In any case, after the application of the fuzzification, if present, we have as basic form of a number x “[Min] – [Max]”.

If we compare two of them – A and B, we have a comparison of [Min(A)] – [Max(A)] with [Min(B)] – [Max(B)]

The comparison operators are implemented as:

“A == B” ==> “[Min(A)] == [Min(B)] && [Max(B)] == [Max(B)]”

– only the two numeric values are compared

“A equal B” ==> “[Min(A)] == [Min(B)] && [Max(B)] == [Max(B)]”

– fuzzifiers have to be identical as well; general properties of the “fields” and “objects” in the definition of the data model containing the number have to be identical as well.

For all other comparisons the additional properties mentioned in the “A equal B” operator are ignored. These are:

“A circa B” ==>

“[Min(A)] <= [Max(B)] && [Max(A)] >= [Min(B)] ||

[Min(B)] <= [Max(A)] && [Max(B)] >= [Min(A)]”

“A greater B” ==> “[Min(A)] > [Max(B)]”

“A less B” ==> “[Max(A)] < [Min(B)]”

“A equal circa B” ==>

“[Min(A)] <= [Min(B)] && [Max(A)] >= [Max(B)] ||

[Min(B)] <= [Min(A)] && [Max(B)] >= [Max(A)]”

“A equal greater B” ==> “[Min(A)] >= [Max(B)]”

“A equal less B” ==> “[Max(A)] <= [Min(B)]”

“A circa greater B” ==> “[Max(A)] >= [Min(B)]”

“A circa less B” ==> “[Min(A)] <= [Max(B)]”

“A equal circa greater B” ==> “[Max(A)] >= [Max(B)]”

“A circa less B” ==> “[Min(A)] <= [Min(B)]”

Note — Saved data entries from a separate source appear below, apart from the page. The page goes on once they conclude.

-- ==== Sys2Proof/Tests/Slice0.lean ====
section
/-! SUPPORT. Tests: ill-formed terms that the checks refuse, words written out from the encoding tables, small results, and for
each statement a state and operands that meet its hypotheses together. -/

namespace Sys2Proof.Tests

open Sys2Proof.Machine Sys2Proof.Safety

set_option Elab.async false

/-! ## Helpers -/

theorem ok_of {ε α : Type} {e : Except ε α} {v : α} (h : e.toOption = some v) : e = .ok v := by
  cases e with
  | error _ => simp [Except.toOption] at h
  | ok _ => simp [Except.toOption] at h; rw [h]

def nextOf {σ φ ρ : Type} : Host.Outcome σ φ ρ → Option σ
  | .next t => some t
  | _ => none

theorem next_of {σ φ ρ : Type} {o : Host.Outcome σ φ ρ} (h : (nextOf o).isSome = true) : ∃ t, o = .next t := by
  cases o <;> simp_all [nextOf]

/-- The instruction gives a next state in which the activation goes on. -/
def goesOn (i : Instr) (s : State) : Bool := match exec i s with
  | .next t => t.act.live
  | _ => false

theorem goesOn_next {i : Instr} {s : State} (h : goesOn i s = true) : ∃ t, exec i s = .next t ∧ t.act.live = true := by
  unfold goesOn at h
  cases hx : exec i s <;> simp_all

def fetched (s : State) : Option (List Byte) := match s.fetch with
  | .ok (some bs, _) => some bs
  | _ => none

theorem fetch_of {s : State} {bs : List Byte} (h : fetched s = some bs) : ∃ u, s.fetch = .ok (some bs, u) := by
  unfold fetched at h
  split at h <;> simp_all

def regs (l : List (Nat × Word)) : Vector Word 32 := l.foldl (fun v t => vset v t.1 t.2) (Vector.replicate 32 0)
def oregs (l : List (Nat × Word)) : Vector Word 8 := l.foldl (fun v t => vset v t.1 t.2) (Vector.replicate 8 0)

/-- A region of 4 KiB at the bottom of the pool, owned, read and written. -/
def region0 : Region := { state := .owned, w := true, r := true, size := 4096, offset := 0 }
/-- A live actor of job 1 on a core. -/
def actor (index core : Nat) : Actor :=
  { job := 1, service := false, index := index, inc := 1, core := core, regions := vset (Vector.replicate 8 {}) 0 region0 }
def own : Word := mkName 1 0 5 1
def other : Word := mkName 1 0 6 1
def partition0 : Parts :=
  { parts := vset (Vector.replicate 48 {}) 0 { state := 1 }, jobs := [{ id := 1, valid := true, part := 0 }] }
def booted : Boot := { steps := 8, phase := 6, mode := 1 }

/-- An activation of actor 5 of job 1 on core 0, with actor 6 on core 1; x1 to x4 hold small numbers, and x5 to x7 local
addresses. -/
def st : State :=
  { act :=
      { live := true, aid := 1, core := 0, name := own
        x := regs [(1, 5), (2, 0xFFFFFFFFFFFFFFFF), (3, 1), (5, 0x0070000000000000), (6, 0x0070000000000FF8), (7, 0x0070000000000FFF)] }
    cores := [(0, { word := 0x24, part := some 0 }), (1, { word := 0x24, part := some 0 })]
    dir := { actors := [actor 5 0, actor 6 1] }
    parts := partition0, boot := booted }

def withX (l : List (Nat × Word)) (s : State) : State := s.modAct fun a => { a with x := l.foldl (fun v t => vset v t.1 t.2) a.x }
def withO (l : List (Nat × Word)) (s : State) : State := s.modAct fun a => { a with o := l.foldl (fun v t => vset v t.1 t.2) a.o }
def committed (s : State) : State := s.modAct fun a => { a with committed := true }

The arithmetic operators provided are defined as follows:

“R = A + B” ==>

“[Min(R)] = [Min(A)] + [Min(B)]” and “[Max(R)] = [Max(A)] + [Max(B)]”

“R = A – B” ==>

“[Min(R)] = [Min(A)] – [Min(B)]” and “[Max(R)] = [Max(A)] – [Max(B)]”

“R = A * B” ==>

“[Min(R)] = [Min(A)] * [Min(B)]” and “[Max(R)] = [Max(A)] * [Max(B)]”

“R = A / B” ==>

“[Min(R)] = [Min(A)] / [Min(B)]” and “[Max(R)] = [Max(A)] / [Max(B)]”

**Appendix I****I****I: The Ivory Stack – and Why this Paper was Written**

In the blog [Thaller 2018] I have proposed to understand “information” as appearing in historical sources as inherently different from information as arising out of contemporary processes. (That contemporary information from many knowledge domains may actually share more with historical information than with information arising from the hard sciences notwithstanding.)

I claim that therefore many of the concepts out of which the conceptual stack behind modern information technology has been constructed vulnerates some of the primary properties of historical information. If this is so, the conceptual stack needs to be replaced. And as a conceptual stack which is not implemented is in my opinion pointless, I started by sketching extremely roughly what concrete tasks would have to be solved, to support such a knowledge stack.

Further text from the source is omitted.